Created attachment 1413351 [details] crm_report before and after bind-mount change Description of problem: When adding a bind mount in a bundle, pacemaker does not react to the configuration change and does not restart automatically the associated container. Version-Release number of selected component (if applicable): 1.1.18-11.el7-2b07d5c5a9 How reproducible: Always Steps to Reproduce: 1. create a bundle in the cluster (e.g. start from an OSP 13 deployment) 2. change the bind-mount configuration: pcs resource bundle update galera-bundle storage-map add id=mysql-foo source-dir=/foo target-dir=/foo options=rw Actual results: the container started fo the bundle is not restarted by pacemaker: 5518d1d4a776 192.168.24.1:8787/rhosp13/openstack-mariadb:pcmklatest "/bin/bash /usr/lo..." 25 hours ago Up 25 hours galera-bundle-docker-2 Expected results: pacemaker should have delete the container and recreate a new one with the appropriate bind-mount Additional info: Attached crm_report
It appears we at least intended to do a restart: Mar 26 20:34:05 controller-1 pengine[19471]: notice: * Restart galera-bundle-docker-0 ( controller-1 ) due to resource definition change The crmd is also under the impression it happened: Mar 26 20:34:13 controller-1 crmd[19472]: notice: Initiating stop operation galera-bundle-docker-2_stop_0 on controller-0 Mar 26 20:34:23 controller-1 crmd[19472]: notice: Initiating stop operation galera-bundle-docker-1_stop_0 on controller-2 Mar 26 20:34:34 controller-1 crmd[19472]: notice: Initiating stop operation galera-bundle-docker-0_stop_0 locally on controller-1 And on the one node we have logs for we see it completed: Mar 26 20:34:44 controller-1 crmd[19472]: notice: Result of stop operation for galera-bundle-docker-0 on controller-1: 0 (ok) Which is confirmed by docker: Mar 26 20:34:44 controller-1 dockerd-current[18334]: time="2018-03-26T16:34:44.128626799-04:00" level=debug msg="Sending kill signal 9 to container 10ba9787f9c2150b3dd4f9cd92227a635ce64ca216de3f635b7c0c844229c757" Mar 26 20:34:44 controller-1 dockerd-current[18334]: time="2018-03-26T16:34:44.210568911-04:00" level=debug msg="containerd: process exited" id=10ba9787f9c2150b3dd4f9cd92227a635ce64ca216de3f635b7c0c844229c757 pid=init status=137 systemPid=48206 Mar 26 20:34:44 controller-1 dockerd-current[18334]: time="2018-03-26T16:34:44.215002739-04:00" level=error msg="containerd: deleting container" error="exit status 1: \"container 10ba9787f9c2150b3dd4f9cd92227a635ce64ca216de3f635b7c0c844229c757 does not exist\\none or more of the container deletions failed\\n\"" And later we see the creation: Mar 26 20:34:44 controller-1 dockerd-current[18334]: time="2018-03-26T16:34:44.490344517-04:00" level=debug msg="Calling POST /v1.26/containers/create?name=galera-bundle-docker-0" Could you attach journal.log from the other nodes or look for comparable logs on controller-{0,2} please?
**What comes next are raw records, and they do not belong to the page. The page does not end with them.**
-- ==== Sys2Proof/Machine/Registers.lean ====
section
/-!
DEFINITION. Machine/Registers.lean: accesses to BAR0 and BAR2: what each register reads as, what a write does under its access code,
who may write, and the session query (R4 to R7, R84, R85, R487, R571 to R576).
-/
namespace Sys2Proof.Machine

/-! ### What registers read as where the value follows from the state -/

/-- A signed value in 32 bits, saturating (R392, R394). -/
def signed32 (x : Int) : Nat := (max (-2147483648) (min 2147483647 x) % 4294967296).toNat

/-- QUE_INFO and QUE_SQ_HEAD (R513). -/
def Dev.queViews (q : Nat) (d : Dev) : List (Fld × Nat) :=
  match Tab.look q d.que with
  | none => []
  | some u =>
    [(Reg.QUE_INFO.state q, u.st.code), (Reg.QUE_INFO.sector q, u.sector), (Reg.QUE_INFO.pf q, b2n u.pf), (Reg.QUE_INFO.location q, u.location),
     (Reg.QUE_INFO.kind q, u.kind), (Reg.QUE_INFO.ring_log2 q, u.ringLog2), (Reg.QUE_SQ_HEAD.head q, u.sqHead)]

/-- Operations that hold a slot of a kind, and those that wait (R106, R125). -/
def Dev.opsHolding (k : SlotKind) (d : Dev) : Nat := (d.ses.ops.filter (fun e => e.2.slot == k && e.2.holds)).length

/-- Operations in the pending list (`revive`) or the park lists. -/
def Dev.opsWaiting (revive : Bool) (d : Dev) : Nat :=
  (d.ses.ops.filter (fun e => e.2.pass == .waiting && (if revive then e.2.opcode == 0x22 else e.2.opcode != 0x22 && e.2.slot != .none_))).length

/-- The SES registers that count (R79, R82, R83, R125, R235). -/
def Dev.sesViews (o : Nat) (d : Dev) : List (Fld × Nat) :=
  if o = 0x06000008 then [(Reg.SES_BUOYS.in_use, d.ses.buoys.length)]
  else if o = 0x0600001C then [(Reg.SES_DEDUP_ENTRIES.entries, d.ses.sharing.length)]
  else if 0x06000044 ≤ o ∧ o < 0x06000064 then
    [(Reg.SES_STATE_CNT.count ((o - 0x06000044) / 4), (d.ses.buoys.filter (fun e => e.2.state == (o - 0x06000040) / 4)).length)]
  else if o = 0x06000308 then [(Reg.SES_MOV_ACTIVE.warm, d.opsHolding .warm), (Reg.SES_MOV_ACTIVE.cold, d.opsHolding .cold)]
  else if o = 0x0600030C then
    [(Reg.SES_MOV_PENDING.parks, min 0x7FFF (d.opsWaiting false)), (Reg.SES_MOV_PENDING.pending, d.opsWaiting true)]
  else if o = 0x06000404 then [(Reg.SES_SRV_TRACK.in_use, d.srv.turns.length)]
  else []

/-- The Lens's status and its entries' tokens (R388, R392 to R394). -/
def Dev.lensViews (o : Nat) (d : Dev) : List (Fld × Nat) :=
  if o = 0x06100008 then [(Reg.LENS_STATUS.pending, b2n (d.pends.any (fun p => p.block == Blk.lens)))]
  else if 0x06140000 ≤ o ∧ o < 0x06180000 then
    (let q := (o - 0x06140000) / 16
     [(Reg.LENS_QTOK.tokens q, signed32 (d.lensTouch q).x)])
  else if 0x06180000 ≤ o ∧ o < 0x061A0000 then
    (let a := (o - 0x06180000) / 16
     [(Reg.LENS_ATOK.tokens a, min 0xFFFFFFFF (d.lensTouch (acctKey a)).x.toNat)])
  else if 0x061A0000 ≤ o ∧ o < 0x061A0200 then
    (let e := (o - 0x061A0000) / 16
     [(Reg.LENS_PTOK.tokens e, signed32 (d.lensTouch (portKey e)).x)])
  else []

/-- A slot of the token region as its register shows it (R301, R305). -/
def SlotPhase.loads : SlotPhase → Bool
  | .loading => true
  | .checked => true
  | _ => false

/-- The token region and its slots (R301, R305). -/
def Dev.tokViews (o : Nat) (d : Dev) : List (Fld × Nat) :=
  if o = 0x06200000 then [(Reg.TOK_SPACE.free_mib, d.tokFree / 2 ^ 20)]
  else if 0x06200040 ≤ o ∧ o < 0x06200080 then
    (let n := (o - 0x06200040) / 4
     match Tab.look n d.tok.vocabs with
     | some v => [(Reg.TOK_VOCAB.resident n, b2n v.phase.holds), (Reg.TOK_VOCAB.loading n, b2n v.phase.loads),
                  (Reg.TOK_VOCAB.kind n, if v.phase.holds then v.img.kind else 0), (Reg.TOK_VOCAB.sectors n, v.sectors)]
     | none => [])
  else if 0x06300100 ≤ o ∧ o < 0x06300200 then
    (let n := (o - 0x06300100) / 4
     match Tab.look n d.tok.grams with
     | some g => [(Reg.GRM_GRAM.resident n, b2n g.phase.holds), (Reg.GRM_GRAM.loading n, b2n g.phase.loads),
                  (Reg.GRM_GRAM.vocab_id n, match d.vocabFor g.img.vocabDigest with | some v => v.1 | none => 0),
                  (Reg.GRM_GRAM.sectors n, g.sectors)]
     | none => [])
  else []

/-- The indexes (R336). A read of the low word of an epoch latches the high word for the next read of it. -/
def Dev.idxViews (o : Nat) (d : Dev) : List (Fld × Nat) :=
  if 0x06400100 ≤ o ∧ o < 0x06400500 then
    (let n := (o - 0x06400100) / 16
     match Tab.look n d.idx.idx with
     | some x => [(Reg.IDX_STATE.sector n, x.sector), (Reg.IDX_STATE.state n, x.st), (Reg.IDX_EPOCHL.epoch_lo n, wrap 32 x.epoch),
                  (Reg.IDX_EPOCHH.epoch_hi n, Tab.getD n (wrap 16 (x.epoch / 2 ^ 32)) d.idxLatch)]
     | none => [(Reg.IDX_EPOCHH.epoch_hi n, Tab.getD n 0 d.idxLatch)])
  else []

/-- The pool's host table (R362) and the composition's drain (R361). -/
def Dev.poolViews (o : Nat) (d : Dev) : List (Fld × Nat) :=
  if 0x06501000 ≤ o ∧ o < 0x06502000 then
    (let h := (o - 0x06501000) / 16
     [(Reg.POOL_HOST_STAT.extents h, (d.pool.extents.map (fun e => if e.2.live then (e.2.grants.filter (d.grantFits e.2 h)).length else 0)).sum),
      (Reg.POOL_HOST_STAT.load h, d.poolLoad h)])
  else if o = 0x0670000C then [(Reg.SCT_DRAIN.old_inflight, if d.comp.prev.isSome then d.oldCount else 0)]
  else []

/-- The image core whose own list a core runs: one it hosts in its SRAM (R193, R201). -/
def Dev.ownImageCore (c : Nat) (d : Dev) : Option Nat :=
  let x := d.secImg (d.coreSector c)
  (List.range x.hosts.length).find? (fun i => x.hosts.getD i 99 == c && !x.shadow.contains i)

/-- Image cores that a core hosts (R193). -/
def Dev.hostedBy (c : Nat) (d : Dev) : List Nat :=
  let x := d.secImg (d.coreSector c)
  if x.active.isSome then (List.range x.hosts.length).filter (fun i => x.hosts.getD i 99 == c) else []

/-- SRAM bytes outside every region and not holding a preferred blob (R201). -/
def Dev.coreFree (c : Nat) (d : Dev) : Nat :=
  let x := d.secImg (d.coreSector c)
  match d.ownImageCore c, x.active with
  | some i, some g =>
    (match g.cores[i]? with
     | some e => sramFree e - (((g.blobs.zip (d.blobPlaces (d.coreSector c) g)).filter (fun p => p.1.placement == 1 && p.1.core == i && p.2.1 == 0)).map (fun p => p.1.size)).sum
     | none => 0x1000000)
  | _, _ => 0x1000000

/-- CORE_IMAGE and CORE_SRAM_FREE (R201). -/
def Dev.coreViews (o : Nat) (d : Dev) : List (Fld × Nat) :=
  let c := (o - 0x08000000) / 0x100000
  let r := (o - 0x08000000) % 0x100000
  if r = 0xC then
    [(Reg.CORE_IMAGE.hosted c, (d.hostedBy c).length), (Reg.CORE_IMAGE.image_core c, (d.ownImageCore c).getD 0xFF),
     (Reg.CORE_IMAGE.sector c, d.coreSector c % 16),
     (Reg.CORE_IMAGE.state c, if (d.hostedBy c).isEmpty || d.eng.retired.contains c then 0 else if (d.secImg (d.coreSector c)).faulted then 2 else 1)]
  else if r = 0x14 then [(Reg.CORE_SRAM_FREE.bytes c, d.coreFree c)]
  else []

/-- The counters whose view shows Sector n, chip counters first (R543). -/
def Dev.viewCounters (n : Nat) (d : Dev) : List CounterRef :=
  if (d.sector n).userCounters then
    (((List.range 64).map CounterRef.chip ++ (List.range 32).flatMap (fun c => (List.range 16).map (CounterRef.core c))).filter (fun k =>
      d.get (cntRegs k).view == 1 && d.get (cntRegs k).viewSector == n)).take 64
  else []

/-- A counter's CNT_SEL word (R568). -/
def Dev.selWord (k : CounterRef) (d : Dev) : Nat :=
  let r := cntRegs k
  [r.enable, r.chain, r.irq, r.view, r.viewSector, r.event].foldl (fun a f => a + d.get f * 2 ^ f.lo) 0

/-- Page n of the CNT window of a virtual function (R543). -/
def Dev.cntViews (o : Nat) (d : Dev) : List (Fld × Nat) :=
  let n := (o - 0x0F110000) / 0x1000
  let i := (o - 0x0F110000) % 0x1000 / 16
  match (d.viewCounters n)[i]? with
  | some k => [(Reg.CNT_V_VAL.value n i, d.cntValue k), (Reg.CNT_V_SEL.sel n i, d.selWord k)]
  | none => []

/-- DBG_TRACE_STAT, and the watch registers below debug level 1 (R569). -/
def Dev.dbgViews (o : Nat) (d : Dev) : List (Fld × Nat) :=
  if o = 0x0F000004 then [(Reg.DBG_TRACE_STAT.active, b2n (decide (1 ≤ d.debugLevel) && d.get Reg.DBG_TRACE_CFG.enables != 0))]
  else if 0x0F001000 ≤ o ∧ o < 0x0F005000 ∧ d.debugLevel = 0 then
    (match findReg o with | some r => (r.fieldsAt o).map (fun f => (f, 0)) | none => [])
  else []

/-- The Foghorn's entries (R562, R570). -/
def Dev.fogViews (o : Nat) (d : Dev) : List (Fld × Nat) :=
  if o = 0x0F200004 then [(Reg.FOG_STATUS.entries, d.fog.length)]
  else
    let e := (o - 0x0F201000) / 0x20
    match Tab.look e d.fog with
    | some x =>
      [(Reg.FOG_ID.fault_id e, x.id), (Reg.FOG_INFO.valid e, 1), (Reg.FOG_INFO.severity e, x.severity), (Reg.FOG_INFO.cls e, x.cls),
       (Reg.FOG_INFO.reporter e, x.reporter), (Reg.FOG_FIRST.daymark e, x.first), (Reg.FOG_LAST.daymark e, x.last),
       (Reg.FOG_CNTA.class1 e, x.c1), (Reg.FOG_CNTA.class0 e, x.c0), (Reg.FOG_CNTB.class3 e, x.c3), (Reg.FOG_CNTB.class2 e, x.c2)]
    | none => []

/-- Fields of the register at `o` that count clock edges or show events which no command of the table brings: waits on slots,
descriptors, attention tiles and operands (R163, R202), waits at a map switch and throttle levels (R346, R350), counter-cache misses
(R429) and flash read retries (R444). [DESIGN CHOICE: log entry 15] -/
def openFields (o : Nat) : List Fld :=
  ([Reg.SCT_SWITCH_WAIT.count, Reg.FLS_RETRIES.count] ++ (List.range 12).map Reg.STK_CC_MISS.count ++ (List.range 16).map Reg.SCT_S_THROTTLE.levels ++
    (List.range 32).flatMap (fun c => [Reg.CORE_SLOT_WAIT.count c, Reg.CORE_DESC_WAIT.count c, Reg.CORE_ATTN_WAIT.count c,
                                       Reg.CORE_ENG_STARVE.count c])).filter (fun f => f.off == o)

/-- W1C bits that a poisoned TLP, or a peer that address resolution does not find, sets (R514, R516): no command of the table brings either. -/
def openBits (o : Nat) : List Fld := ([Reg.NET_ERR.unreachable] ++ (List.range 2).map Reg.PCI_ERR.poisoned).filter (fun f => f.off == o)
I wonder if the delete+create within a short interval is confusing the docker output.
Oops, sorry I obviously did something wrong... I inspected the state of the galera container right after the "pcs resource update" command.. The command is asynchronous and it first has to stop the galera resource itself, then the container. I didn't wait long enough which was the reason why I got confused and thought pacemaker wasn't behaving as expected. I reran the test and confirmed that things are working as expected. Closing this bug now.